Just as we give up looking for yellow cars, well I gave up half a mile back, we see an old Fiat parked up inside a pair of iron gates.it’s more cream than yellow, but Marigold says that’s just because it’s faded in the sun and off she goes to look for ‘Paco.’
Marigold returns in the company of a man far smaller than herself, which makes him very short indeed. He smiles broadly, says he is indeed the Paco we are seeking and invites us inside. Paco shows us a lovely bedroom on the ground floor, very clean and bright, and says we can stay here for twenty euros, but that we will be alone in the house tonight as he lives in another village.
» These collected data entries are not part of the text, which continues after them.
-- ==== Sys2Proof/Machine/Ilide.lean ====
section
/-! DEFINITION. The Ilide fabric, receiving side: the checks on arrival, the six opcodes, the ports' link and pause events, the
connection timers and boundaries (18_ilide_fabric.md). A frame is given without its FCS. -/

namespace Sys2Proof.Machine

/-! ### Header fields (R427, R430) -/

/-- A number sent most significant byte first. -/
def beAt (b : Bytes) (i n : Nat) : Nat := beNat (slice b i n)

def hOp (h : Bytes) : Nat := beAt h 1 1
def hFlags (h : Bytes) : Nat := beAt h 2 1
def hFirst (h : Bytes) : Bool := bit (hFlags h) 0
def hLast (h : Bytes) : Bool := bit (hFlags h) 1
def hSealed (h : Bytes) : Bool := bit (hFlags h) 2
def hPart (h : Bytes) : Nat := beAt h 4 2
def hDcid (h : Bytes) : Nat := beAt h 6 2
def hScid (h : Bytes) : Nat := beAt h 8 2
def hPsn (h : Bytes) : Nat := beAt h 13 3
def hMsn (h : Bytes) : Nat := beAt h 16 4
def hLen (h : Bytes) : Nat := beAt h 20 4
def hWindow (h : Bytes) : Nat := beAt h 24 2
/-- Header bytes from `i` on, `n` of them, are 0. -/
def hZero (h : Bytes) (i n : Nat) : Bool := beAt h i n = 0

/-- The opcode byte of a frame. -/
def frameOp (f : Bytes) : Nat := beAt f 19 1
/-- Opcodes that take no PSN (R431). -/
def noPsn (op : Nat) : Bool := op = 0x10 || op = 0x11 || op = 0x20

/-- A frame's parts: header and payload as the ICRC covers them, the ICRC, and the seal tag. -/
def frameTail (e : Bytes) : Nat := if hSealed e then 16 else 4
def frameInner (e : Bytes) : Bytes := e.take (e.length - frameTail e)
def frameIcrc (e : Bytes) : Bytes := slice e (e.length - frameTail e) 4
def frameTag (e : Bytes) : Bytes := slice e (e.length - 12) 12

/-! ### Checks 1 to 5 (R459) -/

/-- Check 1. -/
def State.frameOk (s : State) (p : Nat) (f : Bytes) (fcs : Bool) : Bool :=
  let n := f.length - 18
  fcs && 52 ≤ n && n ≤ 4160 && slice f 0 6 == portMac (s.port p) && beAt f 12 2 = 0x8100 && beAt f 16 2 = portType (s.port p)

/-- Check 2. -/
def icrcOk (e : Bytes) : Bool := 48 + frameTail e ≤ e.length && frameIcrc e == icrc (frameInner e)

/-- Check 3. -/
def State.bound (s : State) (p : Nat) (f h : Bytes) : Bool :=
  let c := hDcid h
  let e := s.connEntry c
  c < 256 && connValid e && connAllows e p && slice f 6 6 == connMac e p && beAt f 14 2 % 4096 = connTag e p % 4096 &&
  hPart h % 4096 = partId (s.connPartDef c)

/-- Check 4. -/
def State.tagged (s : State) (e : Bytes) : Bool :=
  let h := frameInner e
  let c := hDcid h
  let want := connSealed (s.connEntry c)
  hSealed h == want &&
  (!want || (match (if hOp h = 0x20 then some (s.connKey c) else (s.conn c).session) with
    | some k => frameTag e == (hmac k (h ++ frameIcrc e)).take 12
    | none => false))

/-- One of a connection's saturating counts. -/
def State.tallyIcrc (s : State) (c : Nat) : State :=
  if c < 256 ∧ connValid (s.connEntry c) then s.setConn c { s.conn c with icrcErrs := satAdd 0xFFFF (s.conn c).icrcErrs 1 } else s

/-- The answer of a quarantined connection: at most one NAK a second, to a packet in order, which it consumes (R461). -/
def State.quarantineNak (s : State) (c : Nat) (h : Bytes) : State :=
  let x := s.conn c
  let due : Bool := match x.lastQNak with
    | some t => decide (t + msTicks 1000 ≤ s.time.uptime)
    | none => true
  if x.st = 3 ∧ due ∧ hPsn h = x.epsn then
    (s.setConn c { x with lastQNak := some s.time.uptime }).nakTerminal c 12 (hPsn h) (hMsn h)
  else s

/-! ### Check 6: order (R433, R436, R455) -/

/-- A packet ahead of ePSN: one NAK SEQ. -/
def State.nakSeq (s : State) (c : Nat) : State :=
  let x := s.conn c
  if x.nakSent then s
  else (s.setConn c { x with nakSent := true, seqNaks := satAdd 0xFFFF x.seqNaks 1 }).sendSession c 0x11 0 0 (nakBody 1 x.epsn 0 0 0) []

/-- A duplicate: the reply of the message whose LAST packet it is goes out again. -/
def State.answerAgain (s : State) (c : Nat) (h : Bytes) : State :=
  if ¬ hLast h then s
  else match (s.conn c).replies.find? fun r => r.1 == hPsn h with
    | some r => s.sendSession c r.2.1 0 0 r.2.2 []
    | none => s

/-- A packet that takes a PSN: acted on when it is the expected one, on whichever port it came. -/
def State.inOrder (s : State) (c p : Nat) (h : Bytes) (act : State → State) : State :=
  let x := s.conn c
  let d := (hPsn h + 2 ^ 24 - x.epsn) % 2 ^ 24
  if x.st ≠ 3 then s
  else if d = 0 then
    act (s.setConn c { x with port := p, nakSent := false, acted := satAdd 0xFFFFFFFF x.acted 1 })
  else if d ≤ 2 ^ 23 then s.nakSeq c
  else s.answerAgain c h

/-! ### Check 7: form (R431) -/

/-- Version, reserved fields and PLEN. -/
def formOk (h : Bytes) : Bool :=
  beAt h 0 1 = 0x10 && bits (hFlags h) 7 5 = 0 && hZero h 3 1 && bits (hPart h) 15 12 = 0 && hZero h 12 1 &&
  beAt h 10 2 = h.length - 48

/-- A malformed packet: INVALID, and one violation. -/
def State.malformed (s : State) (c : Nat) (h : Bytes) : State := (s.nakTerminal c 9 (hPsn h) (hMsn h)).violation c

/-- A refusal of check 8: terminal, and one violation. -/
def State.refuse (s : State) (c code last : Nat) (h : Bytes) : State := (s.nakTerminal c code last (hMsn h)).violation c

/-! ### Windows and admission (R450, R451, R453) -/

/-- Staging units a partition slot uses. -/
def State.partUnits (s : State) (slot : Nat) : Nat :=
  (s.str.units.filter fun u => u.part == 1 + slot).length +
  (s.fab.conns.map fun x => if s.connSlot x.1 = slot then (match x.2.inMsg with
    | some m => m.units
    | none => 0) else 0).sum

/-- Packets of a message of `n` bytes. -/
def packetsOf (n : Nat) : Nat := max 1 (ceilDiv n 4096)

/-- The NAK code of check 8 for an APPEND, 0 for none. -/
def State.appendRefusal (s : State) (c : Nat) (h : Bytes) : Nat :=
  let d := s.connPartDef c
  let w := hWindow h
  let len := hLen h
  if 3 < w ∨ winKind d w ≠ 1 then 7
  else if (s.vol (winVol d w)).kind ≠ 1 ∨ winMax d w < len ∨ ¬ transformOk (beAt h 26 1) (beAt h 27 1) (beAt h 28 1) len then 8
  else 0

/-- Start a message at its FIRST packet: its grant, or the NAK of its outcome (R438, R575). -/
def State.beginAppend (s : State) (c : Nat) (h : Bytes) (go : State → State) : State :=
  let slot := s.connSlot c
  let d := s.connPartDef c
  let v := winVol d (hWindow h)
  let psn := hPsn h
  let last := psn + packetsOf (hLen h) - 1
  let k := ceilDiv (hLen h) 4096
  let used := s.partUnits slot
  let cls := if used + k ≤ partQuota d then 5 else 8
  let refusal := s.appendRefusal c h
  if refusal ≠ 0 then s.refuse c refusal last h
  else if s.volLocked v then s.nakTerminal c 10 last (hMsn h)
  else if (s.vol v).isSealed then s.nakTerminal c 6 last (hMsn h)
  else if ¬ s.dev.inService then (s.countClass cls 6).nakRetry c 5 psn (hMsn h) s.shutdownHint
  else if ¬ s.openTo cls then (s.countClass cls 5).nakRetry c 4 psn (hMsn h) (s.energyHint cls)
  else if ¬ s.unitsFit cls k ∨ ¬ s.energyFits k then
    if cls = 5 then (s.countClass 5 7).nakRetry c 2 psn (hMsn h) (s.unitsHint 5 k)
    else (s.countClass 8 4).nakRetry c 3 psn (hMsn h) (hintOf (used + k - partQuota d) (s.releasedIn false (1 + slot)))
  else
    let s1 := s.takeGeneral k
    go (s1.setConn c { s1.conn c with inMsg := some {
      msn := hMsn h, mlen := hLen h, window := hWindow h, form := slice h 26 3, firstPsn := psn, data := [], units := k
      vol := v, granted := s.time.uptime, excess := cls = 8 } })

/-- Mark the newest record of a stream with its connection and MSN (R447). -/
def markRecord (c msn seq : Nat) (r : SRec) : SRec := if r.seq = seq then { r with conn := c + 1, msn := msn } else r

/-- The LAST packet of an APPEND: the record is accepted and acknowledged (R243, R434, R447, R448). -/
def State.endAppend (s : State) (c : Nat) (m : IMsg) (last : Nat) : State :=
  let v := winVol (s.connPartDef c) m.window
  let x := s.vol v
  let cls := if m.excess then 8 else 5
  if x.kind ≠ 1 then s.nakTerminal c 8 last m.msn
  else if x.isSealed then s.nakTerminal c 6 last m.msn
  else match s.toRelease v (extent m.mlen) (x.space - x.used) x.recs with
    | none => (s.countClass cls 4).nakRetry c 3 m.firstPsn m.msn 0xFFFFFFFF
    | some k =>
      let payload := transformed (beAt m.form 0 1) (2 ^ beAt m.form 1 1) (beAt m.form 2 1) m.data
      let s1 := (s.releaseOldest v k).accept v payload (4096 + partId (s.connPartDef c)) (beAt m.form 0 1) m.units false
        (1 + s.connSlot c) m.granted
      let y := s1.vol v
      let s2 := { s1.setVol v { y with recs := y.recs.map (markRecord c m.msn x.nextSeq) } with
        nv.lastMsn := s1.nv.lastMsn.put c m.msn }
      let z := s2.conn c
      ((s2.setConn c { z with inMsg := none, epsn := (last + 1) % 2 ^ 24, appended := z.appended + m.mlen }).countClass cls 0).reply
        c last 0x10 (ackBody last m.msn x.nextSeq)

/-- Take one packet's payload into the open message. -/
def State.takeAppend (s : State) (c : Nat) (h payload : Bytes) : State :=
  match (s.conn c).inMsg with
  | none => s.malformed c h
  | some m =>
    let data := m.data ++ payload
    let whole := data.length = m.mlen
    let full := payload.length = 4096
    if hMsn h ≠ m.msn ∨ hLen h ≠ m.mlen ∨ hWindow h ≠ m.window ∨ hLast h ≠ decide whole ∨ (¬ whole ∧ ¬ full) ∨
       m.mlen < data.length then s.malformed c h
    else if whole then s.endAppend c { m with data := data } (hPsn h)
    else
      let x := s.conn c
      s.setConn c { x with inMsg := some { m with data := data }, epsn := (hPsn h + 1) % 2 ^ 24 }

/-- APPEND (R431, R437, R453). -/
def State.actAppend (s : State) (c : Nat) (h : Bytes) : State :=
  let payload := h.drop 48
  let opened := (s.conn c).inMsg.isSome
  if ¬ formOk h ∨ hFirst h = opened ∨ hLen h = 0 ∨ 262144 < hLen h ∨ ¬ hZero h 29 19 ∨
     (hFirst h ∧ payload.length ≠ min 4096 (hLen h)) then s.malformed c h
  else if hFirst h then s.beginAppend c h fun t => t.takeAppend c h payload
  else s.takeAppend c h payload

/-! ### READ_REQ (R452, R453) -/

/-- The 512 bytes of a STATUS window. -/
def State.statusWindow (s : State) (c : Nat) : Bytes :=
  let vols := (List.range 32).flatMap fun v =>
    let x := s.vol v
    natLe 8 (if x.kind = 1 then x.nextSeq else 2 ^ 64 - 1)
  padTo 512 (padTo 128 s.health ++ vols ++ natLe 4 (s.partUnits (s.connSlot c)) ++ natLe 4 (partQuota (s.connPartDef c)) ++
    natLe 2 (s.conn c).violations)

/-- Acknowledge a message of one packet. -/
def State.ackOne (s : State) (c : Nat) (h : Bytes) : State :=
  (((s.setConn c { s.conn c with epsn := (hPsn h + 1) % 2 ^ 24 }).countClass 5 0)).reply c (hPsn h) 0x10 (ackBody (hPsn h) (hMsn h) 0)

/-- The response of a READ_REQ. -/
def State.respondRead (s : State) (c : Nat) (h data : Bytes) (status : Nat) (tail : Bytes) : State :=
  (s.ackOne c h).enqueue c
    { op := 4, msn := hMsn h, head := natBe 4 data.length ++ natBe 2 status ++ [0, 0], base := some 0, tail := tail, imm := false
      payload := data }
We look at each other, Marigold and I, and decide twenty euros is very cheap, the house is lovely and Paco is the caretaker of this house and making a little money in the side by renting us a room. Either that or he’s the most trusting man in Spain to allow two complete strangers free run of his house while he goes elsewhere. Whatever, I pay Paco twenty euros and five minutes later,he’s gone.
We confine ourselves to the bedroom, its en-suite bathroom and front terrace, apart from using the kitchen to make a drink, ie no snooping, sleep very well and depart in the morning. Paco said just close the door when you leave, so we do. Now we just need to find a few more Pacos. Twenty euros per night is a lot cheaper than mixed dormitory hostels with their grisly shared bathrooms, never mind hotels.
Perhaps we’ll find another Paco today.